### Exercise requirements
Reproduce only the lines of the material below that start at the line containing "if lySg r = 0 then v" and stop at the line containing "ls.flatMap fun l => (linePieces". Keep both end lines.

### Records for the exercise
────────────────────

/-- `vcvt.i16.i32` (R191). -/
def execVcvtI16I32 (rl : Bool) (d : VDst) (a : VSrc) (part : BitVec 3) (mode : RMode) (g : Guard) (s : State) :
    Host.Outcome State Fault Refusal :=
  vecMerge (.vcvtI16I32 rl d a part mode g) d a g (laneNarrow 16 part.toNat fun n => satI 16 (sgn 32 n)) s

/-! ## Block scales (R192 to R194) -/

/-- `vamax` (R192). -/
def execVamax (n : BitVec 2) (a : VSrc) (g : Guard) (s : State) : Host.Outcome State Fault Refusal :=
  runEng .v (.vamax n a g) g (fun x => do
    let vs ← readSrcs [a]
    modVec fun v => { v with mx := v.mx.set n.toFin (amaxOf v.mx[n.toFin] (vs.getD 0 0)) }
    pure (x.done 0)) s

/-- `vamaxr` (R192). -/
def execVamaxr (d : VDst) (n : BitVec 2) (g : Guard) (s : State) : Host.Outcome State Fault Refusal :=
  runEng .v (.vamaxr d n g) g (fun x => do
    roomFor d
    let m := (← getCore).vec.mx[n.toFin]
    modVec fun v => { v with mx := v.mx.set n.toFin 0 }
    putResult d (quiet (bcast m)) x) s

/-- `vquant.e4` (R193).
Log entry 73: DEDUCED, safe. -/
def execVquantE4 (d : VDst) (a : VSrc) (bs : BlkG) (g : Guard) (s : State) : Host.Outcome State Fault Refusal :=
  vec1 (.vquantE4 d a bs g) d a g (laneQuant .e4m3 bs) s

/-- `vdeq.e4` (R194). -/
def execVdeqE4 (d : VDst) (a : VSrc) (bs : BlkG) (g : Guard) (s : State) : Host.Outcome State Fault Refusal :=
  vec1 (.vdeqE4 d a bs g) d a g (laneDeq .e4m3 bs) s

/-- `vquant.e5` (R193). -/
def execVquantE5 (d : VDst) (a : VSrc) (bs : BlkG) (g : Guard) (s : State) : Host.Outcome State Fault Refusal :=
  vec1 (.vquantE5 d a bs g) d a g (laneQuant .e5m2 bs) s

/-- `vdeq.e5` (R194). -/
def execVdeqE5 (d : VDst) (a : VSrc) (bs : BlkG) (g : Guard) (s : State) : Host.Outcome State Fault Refusal :=
  vec1 (.vdeqE5 d a bs g) d a g (laneDeq .e5m2 bs) s

/-- `vquant.f4` (R193). -/
def execVquantF4 (d : VDst) (a : VSrc) (bs : BlkG) (g : Guard) (s : State) : Host.Outcome State Fault Refusal :=
  vec1 (.vquantF4 d a bs g) d a g (laneQuant .e2m1 bs) s

/-- `vdeq.f4` (R194). -/
def execVdeqF4 (d : VDst) (a : VSrc) (bs : BlkG) (g : Guard) (s : State) : Host.Outcome State Fault Refusal :=
  vec1 (.vdeqF4 d a bs g) d a g (laneDeq .e2m1 bs) s

/-! ## Reductions, permutes and moves (R195 to R197) -/

/-- `vrsum.f32` (R195). -/
def execVrsumF32 (d : VDst) (a : VSrc) (g : Guard) (s : State) : Host.Outcome State Fault Refusal :=
  vec1 (.vrsumF32 d a g) d a g (laneReduce (fun x y => addF .f32 (decF .f32 x) (decF .f32 y))) s

/-- `vrmax.f32` (R195). -/
def execVrmaxF32 (d : VDst) (a : VSrc) (g : Guard) (s : State) : Host.Outcome State Fault Refusal :=
  vec1 (.vrmaxF32 d a g) d a g (laneReduce (fun x y => (totalMax 32 x y, 0))) s

/-- `vrmin.f32` (R195). -/
def execVrminF32 (d : VDst) (a : VSrc) (g : Guard) (s : State) : Host.Outcome State Fault Refusal :=
  vec1 (.vrminF32 d a g) d a g (laneReduce (fun x y => (totalMin 32 x y, 0))) s

/-- `vrsum.i32` (R195). -/
def execVrsumI32 (d : VDst) (a : VSrc) (g : Guard) (s : State) : Host.Outcome State Fault Refusal :=
  vec1 (.vrsumI32 d a g) d a g (laneReduce (fun x y => ((x + y) % 2 ^ 32, 0))) s

/-- `vrmax.i32` (R195). -/
def execVrmaxI32 (d : VDst) (a : VSrc) (g : Guard) (s : State) : Host.Outcome State Fault Refusal :=
  vec1 (.vrmaxI32 d a g) d a g (laneReduce (fun x y => (if sgn 32 x < sgn 32 y then y else x, 0))) s

/-- `vrmin.i32` (R195). -/
def execVrminI32 (d : VDst) (a : VSrc) (g : Guard) (s : State) : Host.Outcome State Fault Refusal :=
  vec1 (.vrminI32 d a g) d a g (laneReduce (fun x y => (if sgn 32 y < sgn 32 x then y else x, 0))) s

/-- `vperm` (R196). -/
def execVperm (rl : Bool) (d : VDst) (a b : VSrc) (g : Guard) (s : State) :
    Host.Outcome State Fault Refusal :=
  vec2 (.vperm rl d a b g) d a b g (fun u v => quiet (lanePerm u v)) s
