-- ==== Sys2Proof/Machine/Array.lean ====
section
/-! DEFINITION. Machine/Array.lean: the operands of the matrix array and one K-step of its fold (R41 to R46, R218,
R225 to R239, R430). -/

namespace Sys2Proof.Machine

/-! ## Issue and start checks (R41, R104, R227 to R229, R233) -/

/-- Address ranges in ascending order of their first byte. -/
def insertRange (a : Int × Nat) : List (Int × Nat) → List (Int × Nat)
  | [] => [a]
  | b :: bs => if a.1 ≤ b.1 then a :: b :: bs else b :: insertRange a bs

/-- Ranges of XS lie in what a program may access, or WINDOW with the first offending local address (R104). -/
def checkXsRanges (rs : List (Int × Nat)) : M Unit := do
  let e : Int := (← getCore).barBase
  forM' (fun (r : Int × Nat) =>
    trapIf (decide (r.1 < 0) || decide (e < r.1 + r.2)) .window
      (BitVec.ofNat 64 (wrapI 32 (if r.1 < 0 then r.1 else max r.1 e)))) (rs.foldr insertRange [])

/-- The lines of an operand record: from line lo, at most n of them, with the bytes of k elements each (R225). -/
def operandLines (r : BitVec 512) (lo n k : Nat) : List (Int × Nat) :=
  let bytes := lineBytes (lyFmt r) (min k (lyExt r 0))
  (List.range (min n (lyExt r 1 - lo))).map fun i => (lyOrigin r + (lo + i : Nat) * lyStride r 1, bytes)

/-- An LY operand at issue (R229): its space, with the TINFO BASE; in XS its lines and scales; its alignment; in global
memory, after these and before the profile, the form of its addresses (R228).
Log entry 107: DESIGN CHOICE, unsafe. Log entry 108: DESIGN CHOICE, unsafe. -/
def checkOperand (r : BitVec 512) (lines scales : List (Int × Nat)) : M Unit := do
  let base := BitVec.ofNat 64 (lyBase r)
  trapIf (decide (lySpace r ≠ 0) && decide (lySpace r ≠ 3)) .window base
  if lySpace r = 0 then checkXsRanges (lines ++ scales) else pure ()
  let o := lyOrigin r
  trapIf (decide (o % 16 ≠ 0)) .misalign (BitVec.ofInt 64 o)
  trapIf (decide (lyStride r 1 % 16 ≠ 0)) .misalign (BitVec.ofInt 64 (o + lyStride r 1))
  if lySpace r = 3 then
    forM' (fun (a : Int) => trapIf (decide (a < 0) || decide (2 ^ 57 ≤ a)) .page (pageInfo (wrapI 57 a) 0 false))
      ((lyBase r : Int) :: o :: lines.map (·.1))
  else pure ()

/-- The checks of R227 on a record alone: block scales where the format takes none, or none where it needs them. -/
def checkScaling (r : BitVec 512) : M Unit :=
  let f := lyFmt r
  trapIf ((decide (lySg r ≠ 0) && (f == 6 || f == 7 || f == 8)) || (decide (lySg r = 0) && f == 5)) .format
    (BitVec.ofNat 64 (lyBase r))

/-- A B descriptor at issue (R233). -/
def checkImage (d : DWord) : M Unit := do
  let a := BitVec.ofNat 64 (bdAddr d)
  trapIf (!(← getCore).wsOk (bdAddr d) (bdSize d)) .window a
  trapIf (decide (bdAddr d % 64 ≠ 0)) .misalign a

/-- The profile accepts the formats and the planes, or PROFILE (R41, R224). -/
def checkProfile (prof : BitVec 4) (fa fb d : Nat) : M Profile := do
  let four := fun f => f == 3 || f == 4 || f == 5
  let ok := isMmaFmt fa && isMmaFmt fb &&
    match profileOf prof with
    | some .np1 | some .np3 => d == 0
    | some .np2 => d == 0 && four fa && four fb
    | some .np4 => [6, 7, 1, 2, 3].contains fb && decide (d ≤ sigPlanes fb)
    | none => false
  match profileOf prof with
  | some p => if ok then pure p else trapM .profile (BitVec.ofNat 64 (prof.toNat + 16 * d))
  | none => trapM .profile (BitVec.ofNat 64 (prof.toNat + 16 * d))

/-! ## Elements of a layout record (R225, R227, R228, R321, R430) -/

/-- A codebook table as the encodings it holds. -/
def readTableBits (own : Bool) (table : Nat) : M (List Nat) := do
  let cb := (← getCtx).codebooks.toNat
  let xs ← readGlobal own rawFmt (cb + 32 * table) 32
  pure ((List.range 16).map fun k => leNat ((xs.drop (2 * k)).take 2))

/-- Sixteen codebook entries of a table (R321). -/
def readTable (own : Bool) (table : Nat) : M (List Val) := do
  pure ((← readTableBits own table).map (decF .bf16))

/-- The bits of an element of width w at byte offset o of a line; `odd` selects the high nibble. -/
def elemBits (xs : List Byte) (w o : Nat) (odd : Bool) : Nat :=
  if w = 4 then (xs.getD o 0).toNat / (if odd then 16 else 1) % 16 else leNat ((xs.drop o).take (w / 8))

/-- The value of an element's bits, through a codebook table for CB4. -/
def codeVal (code x : Nat) (table : List Val) : Val := if code = 5 then table.getD x (.fin false 0 0) else elemVal code x

/-- The page format under an address whose access has been made. -/
def pageFmtAt (va : Nat) : M Nat := do
  let e ← translate .load va
  pure (leafFmt e.leaf)

/-- The value of an element of a global record, with the page and scale-map checks of R228. -/
def globalElem (r : BitVec 512) (va : Nat) (odd : Bool) (x : Nat) : M Val := do
  let code := lyFmt r
  let f ← pageFmtAt va
  let at_ := BitVec.ofNat 64 va
  if f = 0 then
    trapIf (decide (lySg r ≠ 0) || code == 5) .format at_
    pure (elemVal code x)
  else
    let id := (← getJob).ctx
    match (← getS).smapOf id va with
    | none =>
      trapIf (decide (lySg r ≠ 0)) .format at_
      pure (elemVal code x)
    | some e =>
      trapIf (decide (e.g.toNat ≠ lySg r)) .format at_
      let s ← readScale false e code va odd
      let table ← if code = 5 then readTable false e.cb.toNat else pure []
      pure (scaleV (codeVal code x table) (sc16 s))

/-- The elements of a line, from element ea at most n, that the record has. -/
def lineCount (r : BitVec 512) (line ea n : Nat) : Nat := if lyExt r 1 ≤ line then 0 else min n (lyExt r 0 - ea)

/-- The byte at which element e of a line begins. -/
def elemAddr (r : BitVec 512) (line e : Nat) : Nat :=
  natOf (lyOrigin r + line * lyStride r 1) + e * fmtWidth (lyFmt r) / 8

/-- The bytes that elements ea to ea + n - 1 of a line take: where they begin and how many they are. -/
def lineSpan (r : BitVec 512) (line ea n : Nat) : Nat × Nat :=
  let w := fmtWidth (lyFmt r)
  (elemAddr r line ea, ((ea + lineCount r line ea n) * w + 7) / 8 - ea * w / 8)

/-- Those bytes in pieces of one line of memory. -/
def linePieces (r : BitVec 512) (line ea n : Nat) : List (Nat × Nat) :=
  if lineCount r line ea n = 0 then []
  else
    let (a, nb) := lineSpan r line ea n
    pieces a nb

/-- The elements of a line of a GLOBAL record that begin in one piece: its bytes, then each element's scale and
codebook.
Log entry 67: DESIGN CHOICE, unsafe. -/
def readLinePiece (r : BitVec 512) (line ea n : Nat) (p : Nat × Nat) : M (List Val) := do
  let ys ← readPiece false (rawOr (lyFmt r)) p.1 p.2
  let es := ((List.range (lineCount r line ea n)).map (ea + ·)).filter fun e =>
    p.1 ≤ elemAddr r line e ∧ elemAddr r line e < p.1 + p.2
  mapM' (fun e =>
    let a := elemAddr r line e
    globalElem r a (e % 2 = 1) (elemBits ys (fmtWidth (lyFmt r)) (a - p.1) (e % 2 = 1))) es

/-- Values filled up with +0. -/
def padZero (n : Nat) (xs : List Val) : List Val := xs ++ List.replicate (n - xs.length) (Val.fin false 0 0)

/-- One line of a record from element ea, n elements; elements and lines the record does not have read as +0. In XS
`scale` gives the address of an element's scale; `table` is the codebook of an XS CB4 record. -/
def readLine (r : BitVec 512) (line ea n : Nat) (scale : Nat → Nat) (table : List Val) : M (List Val) := do
  if lySpace r = 3 then
    let xs ← mapM' (readLinePiece r line ea n) (linePieces r line ea n)
    pure (padZero n xs.flatten)
  else
    let m := (← getCore).xs
    let (a, nb) := lineSpan r line ea n
    let xs := readBytes m a nb
    pure (padZero n ((List.range (lineCount r line ea n)).map fun k =>
      let e := ea + k
      let v := codeVal (lyFmt r) (elemBits xs (fmtWidth (lyFmt r)) (elemAddr r line e - a) (e % 2 = 1)) table
      if lySg r = 0 then v else scaleV v (sc16 (BitVec.ofNat 16 (readLE m (scale e) 2)))))

/-- A piece of a line of one of two records put before those at higher addresses. -/
def insertPiece (a : (Nat × Nat) × Bool × Nat) : List ((Nat × Nat) × Bool × Nat) → List ((Nat × Nat) × Bool × Nat)
  | [] => [a]
  | b :: bs => if a.1.1 ≤ b.1.1 then a :: b :: bs else b :: insertPiece a bs

/-- Lines of two GLOBAL records, read together in ascending address order (R239, R430). -/
def readTogether (ra rw : BitVec 512) (la lw : List Nat) (ea n : Nat) : M (List (List Val) × List (List Val)) := do
  let of_ := fun (first : Bool) (r : BitVec 512) (ls : List Nat) =>
    ls.flatMap fun l => (linePieces r l ea n).map fun p => (p, first, l)
  let out ← mapM' (fun (j : (Nat × Nat) × Bool × Nat) => do
    pure (j.2, ← readLinePiece (if j.2.1 then ra else rw) j.2.2 ea n j.1))
    ((of_ true ra la ++ of_ false rw lw).foldr insertPiece [])
  let line := fun (first : Bool) (l : Nat) =>
    padZero n ((out.filter fun o => o.1 = (first, l)).flatMap (·.2))
  pure (la.map (line true), lw.map (line false))

/-- The order in which the lines of a record are read: ascending addresses (R239). -/
def lineOrder (r : BitVec 512) (lines : List Nat) : List Nat := if lyStride r 1 < 0 then lines.reverse else lines

/-- Lines of a record, in the order of their numbers. -/
def readLines (r : BitVec 512) (lines : List Nat) (ea n : Nat) (scale : Nat → Nat → Nat) (table : List Val) :
    M (List (List Val)) := do
  if lySpace r = 0 then
    let ls := lines.filter fun l => lineCount r l ea n ≠ 0
    countConflicts (ls.flatMap fun l =>
      let (a, nb) := lineSpan r l ea n
      chunksOf a nb)
    if lySg r = 0 then pure ()
    else countConflicts (ls.flatMap fun l => (List.range (lineCount r l ea n)).map fun k => scale l (ea + k) / 256)
  else pure ()
  let xs ← mapM' (fun l => readLine r l ea n (scale l) table) (lineOrder r lines)
  pure (if lyStride r 1 < 0 then xs.reverse else xs)

/-- Rows and columns of a matrix exchanged. -/
def transpose (cols : Nat) (xs : List (List Val)) : List (List Val) :=
  (List.range cols).map fun j => xs.map fun row => row.getD j (.fin false 0 0)

/-! ## Elements of a plane image (R231 to R233, R46) -/

/-- A half-word of WS by local address; beyond the declared WS it is a free value. -/
def wsHalf (c : Core) (fresh a : Nat) : Half :=
  if c.wsOk a 2 then BitVec.ofNat 16 (readLE c.ws (a - wsBase) 2)
  else Config.freeByte fresh (2 * a) ++ Config.freeByte fresh (2 * a + 1)

/-- B element (k, j) of a descriptor, cut to d planes when d is not 0. A CB4 image without scales, for which `mma` has no
fault, reads as its BF16 values. The scale of a transposed image's element stands where its block number puts it, also
past the last scale group.
Log entry 46: DESIGN CHOICE, unsafe. Log entry 110: DESIGN CHOICE, unsafe. -/
def imageElem (c : Core) (fresh : Nat) (b : DWord) (tb : Bool) (d k j : Nat) : Val :=
  let (r, p) := if tb then (j, k) else (k, j)
  if bdRows b ≤ r ∨ bdWb b ≤ p then .fin false 0 0
  else
    let code := bdFmt b
    let a := bdAddr b - wsBase
    let x := planeElem (readByte c.ws) a code (bdRows b) (bdWb b) r p
    let f := imageFmt code
    let v := match floatOf f with
      | some ff => decF ff (truncPlanes ff d x)
      | none => elemVal f x
    let g := blockSize (bdG b)
    if g = 0 then v
    else
      let s := bdAddr b + planeBytes code (bdRows b) (bdWb b) + 2 * bdWb b * (k / g) + 2 * j
      scaleV v (sc16 (wsHalf c fresh s))

/-! ## The fold (R42 to R45) -/

/-- A value as an integer: the elements of the integer domain. -/
def intOf : Val → Int
  | .fin s m e => (if s then -1 else 1) * ((m * 2 ^ e.toNat : Nat) : Int)
  | _ => 0

/-- One group's fold of an element. -/
def foldElem (int : Bool) (acc : Word) (a b : List Val) : Word × Flags :=
  if int then foldI acc ((a.map intOf).zip (b.map intOf)) else foldF acc (a.zip b)

/-- A row of the tile after one group: `bcols` are the columns of B. -/
def foldRow (int : Bool) (row : List Word) (a : List Val) (bcols : List (List Val)) : List Word × Flags :=
  let rs := List.zipWith (fun w b => foldElem int w a b) row bcols
  (rs.map (·.1), rs.foldl (fun f r => f ||| r.2) 0)

/-- One group folded into a tile; with `zero` the accumulator starts at +0. -/
def foldGroup (t : Nat) (zero int : Bool) (arows bcols : List (List Val)) : M Flags := fun s =>
  let step := fun (st : Core × Flags) (p : List Val × Nat) =>
    let row := if zero then List.replicate 64 0 else lanesOf (st.1.accRow t p.2)
    let (r, f) := foldRow int row p.1 bcols
    (st.1.setAccRow t p.2 (ofLanes r), st.2 ||| f)
  let (c, f) := arows.zipIdx.foldl step (s.core, 0)
  .ok (f, s.setCore c)

/-- The groups of a K-step folded in ascending order; `zero` concerns the first of them. -/
def foldGroups (t : Nat) (int : Bool) (size : Nat) (zero : Bool) (arows bcols : List (List Val)) : List Nat → M Flags
  | [] => pure 0
  | g :: gs => do
    let cut := fun (xs : List (List Val)) => xs.map fun x => (x.drop (g * size)).take size
    let f ← foldGroup t (zero && g == 0) int (cut arows) (cut bcols)
    let fs ← foldGroups t int size zero arows bcols gs
    pure (f ||| fs)

/-- The number of groups or steps of a size that n takes. -/
def stepsOf (n size : Nat) : Nat := (n + size - 1) / size

/-! ## The lease (R220, R221) -/

/-- The cluster of the executing core. -/
def State.curCluster (s : State) : Fin 32 := ⟨s.clusterOf s.cur.val % 32, Nat.mod_lt _ (by decide)⟩

/-- An array command needs the lease of its cluster's array. -/
def needLease : M Unit := do
  let s ← getS
  waitIf (s.leases[s.curCluster].holder != some s.cur) .engine

/-- An array command that starts counts under the lease. -/
def countLease (x : Cmd) : M Unit :=
  if x.phase = .waiting then
    modS fun s =>
      let l := s.leases[s.curCluster]
      { s with leases := s.leases.set s.curCluster { l with started := l.started + 1 } }
  else pure ()

/-- An array command whose queue entries stand ready enters the array under the lease, and pops them (R137, R221). -/
def enterArray (ns : List Nat) (x : Cmd) : M Cmd := do
  let c ← getCore
  match if x.popped.isEmpty then ns.find? fun n => (c.qreg n).isEmpty else none with
  | some n => stop (.flag (48 + n))
  | none => pure ()
  needLease
  countLease x
  popQs ns x

/-- The array command has left the array: the lease ends with its last command. -/
def endLease : M Unit := modS fun s =>
  let l := s.leases[s.curCluster]
  if l.holder = some s.cur ∧ l.len ≤ l.started then
    { s with leases := s.leases.set s.curCluster { l with holder := none, started := 0 } }
  else s

end Sys2Proof.Machine
end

────────────────────

### Response
      if lySg r = 0 then v else scaleV v (sc16 (BitVec.ofNat 16 (readLE m (scale e) 2)))))

/-- A piece of a line of one of two records put before those at higher addresses. -/
def insertPiece (a : (Nat × Nat) × Bool × Nat) : List ((Nat × Nat) × Bool × Nat) → List ((Nat × Nat) × Bool × Nat)
  | [] => [a]
  | b :: bs => if a.1.1 ≤ b.1.1 then a :: b :: bs else b :: insertPiece a bs

/-- Lines of two GLOBAL records, read together in ascending address order (R239, R430). -/
def readTogether (ra rw : BitVec 512) (la lw : List Nat) (ea n : Nat) : M (List (List Val) × List (List Val)) := do
  let of_ := fun (first : Bool) (r : BitVec 512) (ls : List Nat) =>
    ls.flatMap fun l => (linePieces r l ea n).map fun p => (p, first, l)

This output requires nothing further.